Slovenian NMR Center, National Institute of Chemistry, Hajdrihova 19, SI-1000, Ljubljana, Slovenia.
Slovenian NMR Center, National Institute of Chemistry, Hajdrihova 19, SI-1000, Ljubljana, Slovenia; EN-FIST Center of Excellence, SI-1000, Ljubljana, Slovenia; Faculty of Chemistry and Chemical Technology, University of Ljubljana, SI-1000, Ljubljana, Slovenia.
Biochimie. 2023 Nov;214(Pt A):73-82. doi: 10.1016/j.biochi.2023.08.002. Epub 2023 Aug 10.
The human telomere oligonucleotide, d[TAGGG(TTAGGG)TTAGG] (TAGGG), can adopt two distinct 2-G-quartet G-quadruplex structures at pH 7.0 and 5.0, referred to as the TD and KDH forms, respectively. By using a combination of NMR and computational techniques, we determined high-resolution structures of both forms, which revealed unique loop architectures, base triples, and base pairs that play a crucial role in the pH-driven structural transformation of TAGGG. Our study demonstrated that TAGGG represents a reversible pH-driven switch system where the stability and pH-induced structural transformation of the G-quadruplexes are influenced by the terminal residues and base triples.
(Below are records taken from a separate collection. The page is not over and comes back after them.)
-- ==== Sys2Proof/Laws/Memory.lean ====
section
/-! SUPPORT. Storage: a read after a write, and every write keeps the canonical form and the range of listed slots. -/

namespace Sys2Proof.Machine

theorem Memory.read_cell (a : Nat) (v : Byte) (rest : Memory) (h : Memory.read rest a = Memory.unlisted) :
    Memory.read (Memory.cell a v rest) a = v := by
  unfold Memory.cell
  split
  · simp_all
  · simp [Memory.read]

theorem Memory.read_cell_of_ne {a b : Nat} (v : Byte) (rest : Memory) (h : b ≠ a) :
    Memory.read (Memory.cell a v rest) b = Memory.read rest b := by
  unfold Memory.cell
  split
  · rfl
  · simp [Memory.read, Ne.symm h]

/-- A slot below the canonical form's start is unlisted. -/
theorem Memory.read_of_lt {lo a : Nat} {m : Memory} (h : Memory.wfFrom lo m = true) (ha : a < lo) :
    Memory.read m a = Memory.unlisted := by
  induction m generalizing lo with
  | nil => rfl
  | cons c rest ih =>
    obtain ⟨k, v⟩ := c
    simp only [Memory.wfFrom, Bool.and_eq_true, decide_eq_true_eq] at h
    have hk : k ≠ a := by omega
    simp [Memory.read, hk, ih h.2 (by omega)]

/-- Reading the slot just written gives the byte written. -/
theorem Memory.read_write_same {lo : Nat} {m : Memory} (h : Memory.wfFrom lo m = true) (a : Nat) (v : Byte) :
    Memory.read (Memory.write m a v) a = v := by
  induction m generalizing lo with
  | nil => exact Memory.read_cell a v [] rfl
  | cons c rest ih =>
    obtain ⟨k, w⟩ := c
    have h' := h
    simp only [Memory.wfFrom, Bool.and_eq_true, decide_eq_true_eq] at h
    unfold Memory.write
    split
    · rename_i hlt
      refine Memory.read_cell a v _ ?_
      have hk : k ≠ a := by omega
      simp [Memory.read, hk, Memory.read_of_lt h.2 (show a < k + 1 by omega)]
    · split
      · rename_i heq
        exact Memory.read_cell a v _ (Memory.read_of_lt h.2 (by omega))
      · rename_i hne
        simp [Memory.read, Ne.symm hne, ih h.2]

/-- Reading any other slot gives what it gave before. -/
theorem Memory.read_write_other {a b : Nat} (m : Memory) (v : Byte) (hb : b ≠ a) :
    Memory.read (Memory.write m a v) b = Memory.read m b := by
  induction m with
  | nil => exact Memory.read_cell_of_ne v [] hb
  | cons c rest ih =>
    obtain ⟨k, w⟩ := c
    unfold Memory.write
    split
    · exact Memory.read_cell_of_ne v _ hb
    · split
      · rename_i heq
        rw [Memory.read_cell_of_ne v _ hb]
        have hk : k ≠ b := by omega
        simp [Memory.read, hk]
      · simp [Memory.read, ih]

theorem Memory.wfFrom_weaken {lo lo' : Nat} {m : Memory} (h : Memory.wfFrom lo m = true) (hl : lo' ≤ lo) :
    Memory.wfFrom lo' m = true := by
  cases m with
  | nil => rfl
  | cons c rest =>
    obtain ⟨k, v⟩ := c
    simp only [Memory.wfFrom, Bool.and_eq_true, decide_eq_true_eq] at h ⊢
    exact ⟨⟨by omega, h.1.2⟩, h.2⟩

theorem Memory.wfFrom_cell {lo a : Nat} {v : Byte} {rest : Memory} (hlo : lo ≤ a)
    (h : Memory.wfFrom (a + 1) rest = true) : Memory.wfFrom lo (Memory.cell a v rest) = true := by
  unfold Memory.cell
  split
  · exact Memory.wfFrom_weaken h (by omega)
  · simp_all [Memory.wfFrom]

theorem Memory.wfFrom_write {lo a : Nat} {m : Memory} (h : Memory.wfFrom lo m = true) (hlo : lo ≤ a) (v : Byte) :
    Memory.wfFrom lo (Memory.write m a v) = true := by
  induction m generalizing lo with
  | nil => exact Memory.wfFrom_cell hlo rfl
  | cons c rest ih =>
    obtain ⟨k, w⟩ := c
    simp only [Memory.wfFrom, Bool.and_eq_true, decide_eq_true_eq] at h
    unfold Memory.write
    split
    · rename_i hlt
      exact Memory.wfFrom_cell hlo (by simp [Memory.wfFrom, h, Nat.succ_le_of_lt hlt])
    · split
      · rename_i heq
        subst heq
        exact Memory.wfFrom_cell hlo h.2
      · simp only [Memory.wfFrom, Bool.and_eq_true, decide_eq_true_eq]
        exact ⟨h.1, ih h.2 (by omega)⟩

/-- Every write keeps the canonical form. -/
theorem Memory.wf_write {m : Memory} (h : Memory.wf m = true) (a : Nat) (v : Byte) :
    Memory.wf (Memory.write m a v) = true :=
  Memory.wfFrom_write h (Nat.zero_le a) v

/-- A write lists no slot but its own and those already listed. -/
theorem Memory.mem_write {m : Memory} {a : Nat} {v : Byte} {c : Host.Cell} (h : c ∈ Memory.write m a v) :
    c.1 = a ∨ c ∈ m := by
  induction m with
  | nil =>
    unfold Memory.write Memory.cell at h
    split at h <;> simp_all
  | cons d rest ih =>
    obtain ⟨k, w⟩ := d
    unfold Memory.write Memory.cell at h
    split at h
    · split at h
      · exact .inr h
      · rcases List.mem_cons.mp h with rfl | h
        · exact .inl rfl
        · exact .inr h
    · split at h
      · split at h
        · exact .inr (List.mem_cons_of_mem _ h)
        · rcases List.mem_cons.mp h with rfl | h
          · exact .inl rfl
          · exact .inr (List.mem_cons_of_mem _ h)
      · rcases List.mem_cons.mp h with rfl | h
        · exact .inr (List.mem_cons_self ..)
        · exact (ih h).imp id (List.mem_cons_of_mem _)

/-- Storage that lists nothing is canonical; it is what every queue holds at reset. -/
theorem Memory.wf_nil : Memory.wf [] = true := rfl

theorem State.reset_storage_wf : Memory.wf State.reset.rxq.buf = true ∧ Memory.wf State.reset.txq.buf = true :=
  ⟨rfl, rfl⟩

end Sys2Proof.Machine
end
Gaining insight into the factors that regulate the formation of G-quadruplexes and their pH-sensitive structural equilibrium holds great potential for the rational design of novel DNA based pH-driven switches. These advancements in understanding create exciting opportunities for applications in the field of nanotechnology, specifically in the development of bio-nano-motors.
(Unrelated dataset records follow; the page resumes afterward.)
-- ==== Sys2Proof/Laws/Moves.lean ====
section
/-! SUPPORT. What a command and a step can do to one queue and to `init_done`, said once. -/

namespace Sys2Proof.Machine

/-- The ways a command changes a queue (40_queue.md R101 to R103). -/
inductive QueueMove (q q' : Queue) : Prop where
  | same (result : q' = q)
  | enqueued (b : Byte) (room : q.isFull = false) (result : q.enqueue b = some q')
  | dequeued (v : Byte) (some : q.isEmpty = false) (result : q.dequeue = .some (v, q'))
  | reset (result : q' = q.resetFields)

theorem QueueMove.stored {q q' : Queue} (h : QueueMove q q') (hs : q.Stored) : q'.Stored := by
  rcases h with rfl | ⟨b, -, h⟩ | ⟨v, -, h⟩ | rfl
  · exact hs
  · exact hs.enqueue h
  · exact hs.dequeue h
  · exact hs.resetFields

theorem QueueMove.wf {q q' : Queue} (h : QueueMove q q') (hw : q.Wf) : q'.Wf := by
  rcases h with rfl | ⟨b, hf, h⟩ | ⟨v, he, h⟩ | rfl
  · exact hw
  · exact hw.enqueue (hw.lt_cap_of_not_full hf) h
  · exact hw.dequeue (Queue.pos_of_not_empty he) h
  · exact Queue.Wf.resetFields q

/-- What a command does to each queue and to `init_done`: only REINIT sets `init_done`, and then both queues are reset. -/
structure CommandMove (i : Instr) (s t : State) : Prop where
  move : ∀ sel, QueueMove (s.queue sel) (t.queue sel)
  init : t.initDone = s.initDone ∨ (i = .reinit ∧ t.initDone = true ∧ ∀ sel, t.queue sel = (s.queue sel).resetFields)

theorem CommandMove.of_same {i : Instr} {s t : State} (hr : t.rxq = s.rxq) (ht : t.txq = s.txq)
    (hi : t.initDone = s.initDone) : CommandMove i s t :=
  ⟨fun sel => by cases sel; exacts [.same hr, .same ht], .inl hi⟩

/-- A command that replaces one queue by a move of it. -/
theorem CommandMove.of_set {i : Instr} {s t : State} {sel : QueueSel} {Q : Queue} (hm : QueueMove (s.queue sel) Q)
    (hq : ∀ o, t.queue o = (s.setQueue sel Q).queue o) (hi : t.initDone = s.initDone) : CommandMove i s t := by
  refine ⟨fun o => ?_, .inl hi⟩
  rw [hq]
  by_cases ho : o = sel
  · subst ho
    simpa using hm
  · rw [State.queue_setQueue_of_ne _ _ _ ho]
    exact .same rfl

theorem exec_move {i : Instr} {s t : State} (h : exec i s = .next t) : CommandMove i s t := by
  rcases exec_next h with ⟨-, -, rfl⟩ | ⟨-, -, rfl⟩ | ⟨-, -, -, -, rfl⟩ | ⟨-, c, -, rfl⟩ | ⟨-, hran⟩
  iterate 4 exact .of_same rfl rfl rfl
  cases i with
  | qenq q b =>
    obtain ⟨hf, Q, hQ, rfl⟩ := hran
    exact .of_set (.enqueued b hf hQ) (fun o => by cases o <;> rfl) (by simp)
  | qdeq q =>
    obtain ⟨he, v, Q, hQ, rfl⟩ := hran
    exact .of_set (.dequeued v he hQ) (fun o => by cases o <;> rfl) (by simp)
  | qreset q =>
    simp only [Ran] at hran
    subst hran
    exact .of_set (.reset rfl) (fun o => by cases o <;> rfl) (by simp)
  | submitByte b =>
    rcases hran with ⟨-, -, rfl⟩ | ⟨-, -, rfl⟩ | ⟨-, hf, Q, hQ, rfl⟩
    · exact .of_same rfl rfl rfl
    · exact .of_same rfl rfl rfl
    · exact .of_set (sel := .txq) (.enqueued b hf hQ) (fun o => by cases o <;> rfl) rfl
  | onReadyForNext =>
    rcases hran with ⟨-, rfl⟩ | ⟨he, v, Q, hQ, rfl⟩
    · exact .of_same rfl rfl rfl
    · exact .of_set (sel := .txq) (.dequeued v he hQ) (fun o => by cases o <;> rfl) rfl
  | retrieveByte =>
    rcases hran with ⟨-, rfl⟩ | ⟨he, v, Q, hQ, rfl⟩
    · exact .of_same rfl rfl rfl
    · exact .of_set (sel := .rxq) (.dequeued v he hQ) (fun o => by cases o <;> rfl) rfl
  | onByteReceived b =>
    rcases hran with ⟨-, rfl⟩ | ⟨hf, Q, hQ, rfl⟩
    · exact .of_same rfl rfl rfl
    · exact .of_set (sel := .rxq) (.enqueued b hf hQ) (fun o => by cases o <;> rfl) rfl
  | reinit =>
    simp only [Ran] at hran
    subst hran
    exact ⟨fun o => by cases o <;> exact .reset rfl, .inr (⟨rfl, rfl, fun o => by cases o <;> rfl⟩)⟩
  | _ =>
    simp only [Ran] at hran
    subst hran
    exact .of_same rfl rfl rfl

end Sys2Proof.Machine
end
人端粒寡核苷酸 d[TAGGG(TTAGGG)TTAGG](TAGGG)在 pH 值为 7.0 和 5.0 时可以分别采取两种不同的 2-G-四联体 G-四链体结构,分别称为 TD 和 KDH 形式。通过结合使用 NMR 和计算技术,我们确定了这两种形式的高分辨率结构,揭示了独特的环结构、碱基三对和碱基对,这些在 TAGGG 的 pH 驱动结构转变中起着关键作用。我们的研究表明,TAGGG 代表了一种可逆的 pH 驱动开关系统,其中 G-四链体的稳定性和 pH 诱导的结构转变受末端残基和碱基三对的影响。深入了解调节 G-四链体形成及其 pH 敏感结构平衡的因素,为合理设计基于 DNA 的新型 pH 驱动开关提供了巨大的潜力。这些对理解的深入研究为纳米技术领域的应用,特别是在生物纳米马达的开发方面,创造了令人兴奋的机会。